Games Teachers Play by Lisa Suhay

Raven Niles

The U.S. Chess Trust provided chess equipment to Ryan Academy High School – a move that helped these new chess players find wisdom in chess play.  Their teacher, Lisa Suhay, wrote the article that ran locally on the Virgina Pilot.

Games Teachers Play by Lisa Suhay

I am a slow learner. It took me the last 43 years to figure out what I was put on Earth to do with all my oddball qualities, unique experiences and quirky insights. I found my calling via a phone call from the blue asking me to teach high school English this Fall.

Each day at a small private school in Norfolk I teach four courses: 12th Grade British Literature; 9th grade composition; journalism and creative writing.

Having lived aboard a sailboat at one time provided two good teaching mantras: “Sometimes you have to go left to go right” and “You cannot control the wind, only adjust your sails.”

In I sailed with lesson plans on Beowulf, Chaucer, creative writing prompts galore. I ran straight into the rocky classroom where students lights had been burned out by: ADD, ADHD, dyslexia, lack of self-esteem, rampant hormones and Senioritis.

It was time to go left to set things right. Out came my iPod filled with everything from Shakespearean sonnets read by a New York convict in a “Sensitivity through poetry” program to the Lord’s Prayer read in Olde English.

The breakthrough tool, however, was the game of chess. Chess is not a game for “smart people” but a game that enhances people’s smarts. (Please see http://www.quadcitychess.com/benefits_of_chess.html)

It began when I decided to use the game of chess as a way to teach the literature of the Middle Ages and Eleanor of Aquitaine. The thought came into play as I poured over my lesson plans while my husband, Robert, sat playing chess against our four-year-old son, Quin. I thought about how chess is a story that is rewritten with every game. The queen, like Eleanor, is the most powerful piece in the kingdom. Chess could provide fodder for teaching metaphor, allegory and perhaps be a good shield allowing students to explore their emotions without experiencing too much pain.

I went into the classroom with three boards, a set of descriptions of each piece as a character (knight, king, queen, bishop, pawn/soldier, castle/rook) and a very crazy teaching plan.

Students in all my classes would learn to play. No excuses.

  • British Literature students would learn through allegory.
  • Composition class would have metaphor exploration.
  • Budding journalists would learn to look at stories from all angles.
  • Creative writing would dig deepest, exploring parallels between chess and life.

Results were immediate and dramatic. My discipline problems pretty much evaporated. Students with ADD, ADHD, dyslexia were transformed into chess-a-holics. Those who previously were labeled by themselves and others as least likely to succeed were suddenly winners.

Since we had nearly 40 players we formed the school’s first chess club. I applied to the U.S. Chess Trust in Walkill, NY and the Virginia Scholastic Chess Association in Richmond for aid in the form of more chess boards.

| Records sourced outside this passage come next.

-- ==== Sys2Proof/Machine/Match.lean ====
section
/-! DEFINITION. The matching, landing and counting of messages (R231 to R234, R242, R243, R262 to R269). -/
namespace Sys2Proof.Machine

/-! ### Match entries (Tables 12.2, 14.3, 14.4) -/

/-- The numbers of the match entries whose VALID bit is set, rising. -/
def validEntries (s : State) : List Nat :=
  s.mem.filterMap fun e =>
    if winKey 0x0200_0000 ≤ e.1 ∧ e.1 < winKey 0x0400_0000 ∧ (e.1 - winKey 0) % 64 = 7 ∧ 128 ≤ e.2.toNat then some ((e.1 - winKey 0) / 64)
    else none

/-- The line of an entry. -/
def entryLine (s : State) (i : Nat) : BitVec 512 := BitVec.ofNat 512 (rdN s.mem (winKey (64 * i)) 64)

/-- Word j of an entry's line. -/
def lineWord (l : BitVec 512) (j : Nat) : Nat := (l.extractLsb' (64 * j) 64).toNat

/-- The format and the reduce operation of a RED code. -/
def redCode (r : Nat) : Option (Nat × Nat) :=
  if r = 1 then some (1, 0) else if r = 2 then some (2, 0) else if r = 3 then some (3, 0) else if r = 4 then some (3, 1)
  else if r = 5 then some (1, 2) else if r = 6 then some (1, 3) else if r = 7 then some (3, 2) else if r = 8 then some (3, 3) else none

/-- A landing span of n bytes at an entry's start lies in its landing space (R264, Table 14.4). -/
def landOk (s : State) (c : Nat) (l : BitVec 512) (n : Nat) : Bool :=
  let w3 := lineWord l 3
  if bitsOf w3 63 56 = 1 then
    decide (bitsOf w3 55 48 < (s.cx c).residents.length) && decide (bitsOf w3 21 0 + n ≤ 0x40_0000)
  else !badForm (lineWord l 4) && (lineWord l 4 + n - 1) / 2 ^ 56 == lineWord l 4 / 2 ^ 56

/-- A valid entry of a context is well formed (R233, R263, R264, Table 14.4). -/
def entryOk (s : State) (c : Nat) (l : BitVec 512) : Bool :=
  let w := lineWord l
  let k := bitsOf (w 0) 35 28
  let sp := bitsOf (w 3) 63 56
  let lmax := bitsOf (w 5) 12 0
  let red := bitsOf (w 7) 7 0
  bitsOf (w 0) 27 0 == 0 && (sp == 1 || sp == 5) && bitsOf (w 3) 47 22 == 0 && bitsOf (w 5) 63 13 == 0 && bitsOf (w 6) 63 21 == 0 &&
  bitsOf (w 7) 63 8 == 0 && (bitsOf (w 6) 20 20 == 0 || decide (bitsOf (w 6) 19 0 < 524288)) &&
  (if k = 6 ∨ k = 7 then
    bitsOf (w 1) 63 32 == 0 && decide (1 ≤ w 2) && decide (w 2 ≤ 2 ^ 40) && lmax == 0 && red == 0 && landOk s c l (w 2)
  else
    (k == 1 || k == 2) && (k != 1 || (w 1 == 0 && w 2 == 0)) && decide (1 ≤ lmax) && decide (lmax ≤ 4096) && landOk s c l lmax &&
    (red == 0 || (match redCode red with | some r => lmax % elemSize r.1 == 0 | none => false)))

/-- A message or RMA operation that looks for its entry: its connection, its operation, its match bits or its key. -/
structure Query where
  conn : Nat
  op   : Nat
  tag  : Word
  key  : BitVec 32
deriving DecidableEq, Repr

/-- A well-formed entry takes a query (R263, R268). -/
def entryTakes (q : Query) (l : BitVec 512) : Bool :=
  let w := lineWord l
  bitsOf (w 0) 55 36 == q.conn && bitsOf (w 0) 35 28 == q.op &&
  (if q.op = 2 then (l.extractLsb' 64 64 ^^^ q.tag) &&& ~~~(l.extractLsb' 128 64) == 0#64
   else if q.op = 6 ∨ q.op = 7 then w 1 == q.key.toNat else true)

/-- The lowest-numbered candidate of a context, and the malformed entries passed over before it (R263, R264). -/
def findEntry (s : State) (c : Nat) (q : Query) : List Nat → List Nat → Option Nat × List Nat
  | [], bad => (none, bad)
  | i :: is, bad =>
    let l := entryLine s i
    if bitsOf (lineWord l 0) 61 56 ≠ c then findEntry s c q is bad
    else if !entryOk s c l then findEntry s c q is (bad ++ [i])
    else if entryTakes q l then (some i, bad)
    else findEntry s c q is bad

/-- The entry that takes a query: malformed ones are recorded, and ONCE clears VALID in the same step. -/
def takeEntry (s : State) (c : Nat) (q : Query) : Option (Nat × BitVec 512) × State :=
  let r := findEntry s c q (validEntries s) []
  let s := r.2.foldl (fun s i => tsRecord s c 0 i) s
  match r.1 with
  | none => (none, s)
  | some i =>
    let l := entryLine s i
    let w0 := lineWord l 0
    (some (i, l), if bitsOf w0 62 62 = 1 then s.put64 (winKey (64 * i)) (w0 % 2 ^ 63) else s)

/-! ### Landing (R265 to R267) -/

/-- The least of a message's bytes that its entry places. -/
def RxMsg.limit (m : RxMsg) : Nat := if m.op = 6 then m.len else min m.len (bitsOf (lineWord m.line 5) 12 0)

/-- The reduce action of a message's entry. -/
def RxMsg.red (m : RxMsg) : Option (Nat × Nat) := if m.op = 6 then none else redCode (bitsOf (lineWord m.line 7) 7 0)

/-- The elements of a global landing of lim bytes from start on, of e bytes each, whose first byte lies in the line of an address: the number
of the first of them, and of the first beyond. -/
def lineElems (start lim e ea : Nat) : Nat × Nat :=
  let l := ea - ea % 64
  ((l - start + e - 1) / e, min (lim / e) ((l + 64 - start + e - 1) / e))

/-- Combine the elements of a global landing, n bytes from an address on, fuel k: line by line, an element by itself where it straddles two
lines; at the turn of a time-slot table where one holds the address, else at once (R267, R329, R335). -/
def landReduce (m : RxMsg) (tag op : Nat) : Nat → Nat → Nat → Nat → State → Except HomeFail State
  | 0, _, _, _, s => .ok s
  | k + 1, ea, n, v, s =>
    let e := elemSize tag
    if n < e then .ok s
    else
      let p := if 64 < ea % 64 + e then e else min n ((64 - ea % 64) / e * e)
      match spanFault s 0xFFFF m.ctx ea p 6 with
      | some f => .error ⟨f.1, detailOf f.1, f.2, noteXlat s 0xFFFF m.ctx f.2 6⟩
      | none =>
        let start := lineWord m.line 4
        let r := lineElems start m.limit e ea
        let h : Held :=
          { src := 2 ^ 30 + m.conn, ea := ea, n := p, v := v % 2 ^ (8 * p), fmt := tag, op := op, ref := none, msg := some m.id,
            total := (r.2 - r.1) * e, fin := ea + p == start + r.2 * e }
        let s := { s with rx := s.rx.map fun x => if x.id = m.id then { x with left := x.left + 1 } else x }
        let s := match slotFor s m.ctx ea with
          | some i => slotArrive s m.ctx i h
          | none => combineHeld s m.ctx h
        landReduce m tag op k (ea + p) (n - p) (v / 2 ^ (8 * p)) s

/-- Fuel for the elements of a landing of n bytes. -/
def elemFuel (n : Nat) : Nat := 2 * (n / 64) + 4

/-- Place bytes of a message at an offset of it: those within the limit, at the landing span. A combine that meets an uncorrectable word of a
scratchpad leaves the span as it is and raises the fault at the core's die (DESIGN CHOICE, log entry 95). -/
def landBytes (m : RxMsg) (off n v : Nat) (roff : Nat) (s : State) : Except HomeFail State :=
  let n := min n (m.limit - off)
  let v := v % 2 ^ (8 * n)
  let w3 := lineWord m.line 3
  let at' := off + roff
  if bitsOf w3 63 56 = 1 then
    match (s.cx m.ctx).residents[bitsOf w3 55 48]? with
    | none => .error ⟨causeUnmapped, 0, 0, s⟩
    | some p =>
      let a := bitsOf w3 21 0 + at'
      match m.red with
      | some r =>
        if spBad s p a n then .ok (s.memFault m.ctx (p / 288) 0xFFF 0x22 0 (BitVec.ofNat 64 a))
        else .ok (combineSp (spFix s p a n) p a n v r.1 r.2)
      | none => .ok (spWrite s p a n v)
  else
    let ea := lineWord m.line 4 + at'
    match m.red with
    | some r => landReduce m r.1 r.2 (elemFuel n) ea n v s
    | none => globalWrite 0xFFFF m.ctx (lineFuel n) ea n v s

/-- What became of a packet of a message. -/
inductive Fate where
  /-- Placed or held: it is acknowledged. -/
  | placed
  /-- Refused: it is negatively acknowledged with a code. -/
  | refused (code : Nat)
  /-- Dropped without acknowledgement. -/
  | dropped
deriving DecidableEq, Repr

/-- Bytes of a list as a number, the first the lowest. -/
def bytesNum : List Byte → Nat
  | [] => 0
  | b :: bs => b.toNat + 256 * bytesNum bs

/-- Bytes of a matched message, or of one that becomes an event, arrive: they are placed, or kept for the event. -/
def placeBytes (s : State) (m : RxMsg) (off n v roff : Nat) : Fate × State :=
  if m.failed then
    (.refused 0, { s with rx := (s.rx.map fun x => if x.id = m.id then { x with got := x.got + n } else x).filter fun x =>
      !(x.id == m.id && x.failed && decide (x.len ≤ x.got)) })
  else
    let up (s : State) (f : RxMsg → RxMsg) : State := { s with rx := s.rx.map fun x => if x.id = m.id then f x else x }
    if m.ent = 2 ^ 20 then
      let k := min n (4096 - off)
      let s := up s fun x => { x with got := x.got + n, buf := x.buf + v % 2 ^ (8 * k) * 2 ^ (8 * off) }
      (.placed, finishMsgs (s.rx.length + 1) s)
    else
      match landBytes m off n v roff s with
      | .error e =>
        if e.cause = 0x22 then
          let s := e.st.memFault m.ctx (e.addr / 2 ^ 56) 0xFFF e.cause e.detail (BitVec.ofNat 64 e.addr)
          (.placed, up s fun x => { x with got := x.got + n })
        else (.refused 0, landFail e.st m.id)
      | .ok s =>
        let s := up s fun x => { x with got := x.got + n }
        (.placed, finishMsgs (s.rx.length + 1) s)

/-! ### The start of a message -/

/-- The lane of a connection's ordered messages (R251). -/
def connLane (c n mode : Nat) : Option Nat := if mode = 1 then some (c * 2 ^ 20 + n) else none

/-- The lane of an agent's ordered messages to its own package (R431). -/
def ownLane (a : Nat) : Nat := 2 ^ 27 + a

/-- A message of a lane is not wholly placed. -/
def laneBusy (s : State) (lane : Nat) : Bool := s.rx.any fun m => m.lane == some lane && !m.failed

/-- A message is refused at its first arriving packet of n bytes: where more packets are to come it is remembered as failed, so that they are
refused as well and never matched (R234, R263). -/
def keepRefused (s : State) (m : RxMsg) (n : Nat) : State :=
  if m.len ≤ n then s else { s with rx := s.rx ++ [{ m with failed := true, got := n }], rxId := s.rxId + 1 }

/-- A message is matched at its first arriving packet, of first bytes (R234, R263), or becomes an event to be (R242, R243): its run-time record,
or its fate. -/
def startMessage (s : State) (c conn mode : Nat) (lane : Option Nat) (op msg len first : Nat) (tag : Word) : Except Fate RxMsg × State :=
  let r := takeEntry s c { conn := conn, op := op, tag := tag, key := 0 }
  let s := r.2
  let new (ent : Nat) (l : BitVec 512) : RxMsg :=
    { id := s.rxId, ctx := c, conn := conn, mode := mode, lane := lane, op := op, msg := msg, ent := ent, line := l, len := len, got := 0, left := 0,
      failed := false, tag := tag, buf := 0, ovf := false }
  match r.1 with
  | some (i, l) =>
    let m := new i l
    match m.red with
    | some e => if len % elemSize e.1 ≠ 0 then (.error (.refused 0), keepRefused s m first) else enter s m
    | none => enter s m
  | none =>
    if handlerEntry s c 1 = 0 then (.error (.refused 0), keepRefused s (new (2 ^ 20) 0) first)
    else if !eventRoom s c 1 then (.error .dropped, tsDrop s c)
    else enter s (new (2 ^ 20) 0)
where
  /-- The message is in arrival; a truncation is recorded (R265). -/
  enter (s : State) (m : RxMsg) : Except Fate RxMsg × State :=
    let s := { s with rx := s.rx ++ [m], rxId := s.rxId + 1 }
    let s := if m.ent ≠ 2 ^ 20 ∧ bitsOf (lineWord m.line 5) 12 0 < m.len then tsRecord s m.ctx 2 m.ent else s
    (.ok m, syncInflight s m.ctx)

/-- A message that arrives whole: from the package itself (R431), or from a host ring (R259). -/
def arriveWhole (s : State) (c conn mode : Nat) (lane : Option Nat) (op len v : Nat) (tag : Word) : Fate × State :=
  let r := startMessage s c conn mode lane op s.rxId len len tag
  match r.1 with
  | .error f => (f, r.2)
  | .ok m => placeBytes r.2 m 0 len v 0

/-! ### RMA operations (R254, R268, R269) -/

/-- The key entry that serves an RMA operation, if the range is accepted. -/
def takeKey (s : State) (c conn op : Nat) (key : BitVec 32) (off len : Nat) : Option (Nat × BitVec 512) × State :=
  let r := takeEntry s c { conn := conn, op := op, tag := 0, key := key }
  match r.1 with
  | none => r
  | some (i, l) => (if off + len ≤ lineWord l 2 then some (i, l) else none, r.2)

/-- The addresses of the lines that n bytes from an address on touch, whose value word they reach: bytes 8 to 15. -/
def valueLines (ea n : Nat) : List Nat :=
  ((List.range (n / 64 + 2)).map fun i => ea - ea % 64 + 64 * i).filter fun l => decide (l + 8 < ea + n) && decide (ea < l + 16)

/-- REMOTE is set on each sync object whose value word an RMA read covers, whichever context's directory names it and by whatever address, and
stays set past a release that waits meanwhile (R320). -/
def markRemote (s : State) (c ea n : Nat) : State :=
  (valueLines ea n).foldl (fun s l =>
    match resolve s 0xFFFF c l 4 with
    | .error _ => s
    | .ok key =>
      if !isObjHome s key then s
      else
        let o := objAt s key
        let s := if o.waits = [] then s else { s with objs := tput s.objs key { o with late := true } ObjRun.reset }
        let w := rdN s.mem key 8
        if bitsOf w 62 62 = 1 then s else homeWord s c (BitVec.ofNat 64 l) key (w + 2 ^ 62)) s

/-- The bytes that an RMA read returns, read at their home when the request is matched; none where it is refused. -/
def serveRead (s : State) (c : Nat) (l : BitVec 512) (off len : Nat) : Option Nat × State :=
  let w3 := lineWord l 3
  if bitsOf w3 63 56 = 1 then
    match (s.cx c).residents[bitsOf w3 55 48]? with
    | none => (none, s)
    | some p =>
      let a := bitsOf w3 21 0 + off
      if spBad s p a len then (none, s) else (some (spRead s p a len), spFix s p a len)
  else
    let ea := lineWord l 4 + off
    match globalRead 0xFFFF c (lineFuel len) ea len s with
    | .error _ => (none, s)
    | .ok (v, bad, s') => if bad then (none, s') else (some v, markRemote s' c ea len)

end Sys2Proof.Machine
end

This week U.S. Chess Trust agreed to supply boards so we can keep all the students in play. The U.S. Chess Trust also featured our school on its national website.

U.S. Chess Trust is a 501c3 charitiy in need of funds so that other schools here in Hampton Roads and across the nation can help public and private schools obtain equipment to form their first chess clubs as we have.

The timetable was:two weeks of learning/playing chess in class mixed with discussion, articles from the Hip-hop Chess Federation which teaches chess for life strategies, video (i.e. Searching for Bobby Fischer, A Lion in Winter and YouTube snippets of speed chess), and lectures from a book called “Birth of the Chess Queen” by Marilyn Yalom.

Then I set them all to the task of writing Chessays (chess essays): “How is chess like life?”

Those essays are piled beside me as I write and from them shines a light so bright it brings tears to my eyes. They told of battles, death of a parent “King”“Queen,” or longing and newly tapped potential.

“I am a pawn in the board of life. My power is limited. A lot of times people see me as the weakest piece, but what they don’t know is someday I will be the strongest. Pieces, known as my family and friends, fall around me but the only thing I can do is move forward,” wrote one 16-year-old. “Like a Raisin in the sun, my dream was deferred. My King had fallen. It felt like the game was over…”

An 18-year-old girl wrote, “Life is not an easy game to play…There is not one smile that is permanent. Love comes and goes. Heartache is a deleterious emotion that can make our ways of thinking very destructive. This is our battle.”

“Chess is like a relationship. You not only have to take pieces, but you must give them also,” wrote a tattoo sportin’, tough talkin’, fist bumpin’ 18-year-old chess wizard.

“Sometimes you have to give up pieces of yourself to get a piece of value from the other person because you have to sacrifice to attain greatness in the long run. And if you play it safe for too long the relationship will turn on you, as will the game of chess. Then before you know it – checkmate.”

It’s chess, but they’re not just playin’ anymore.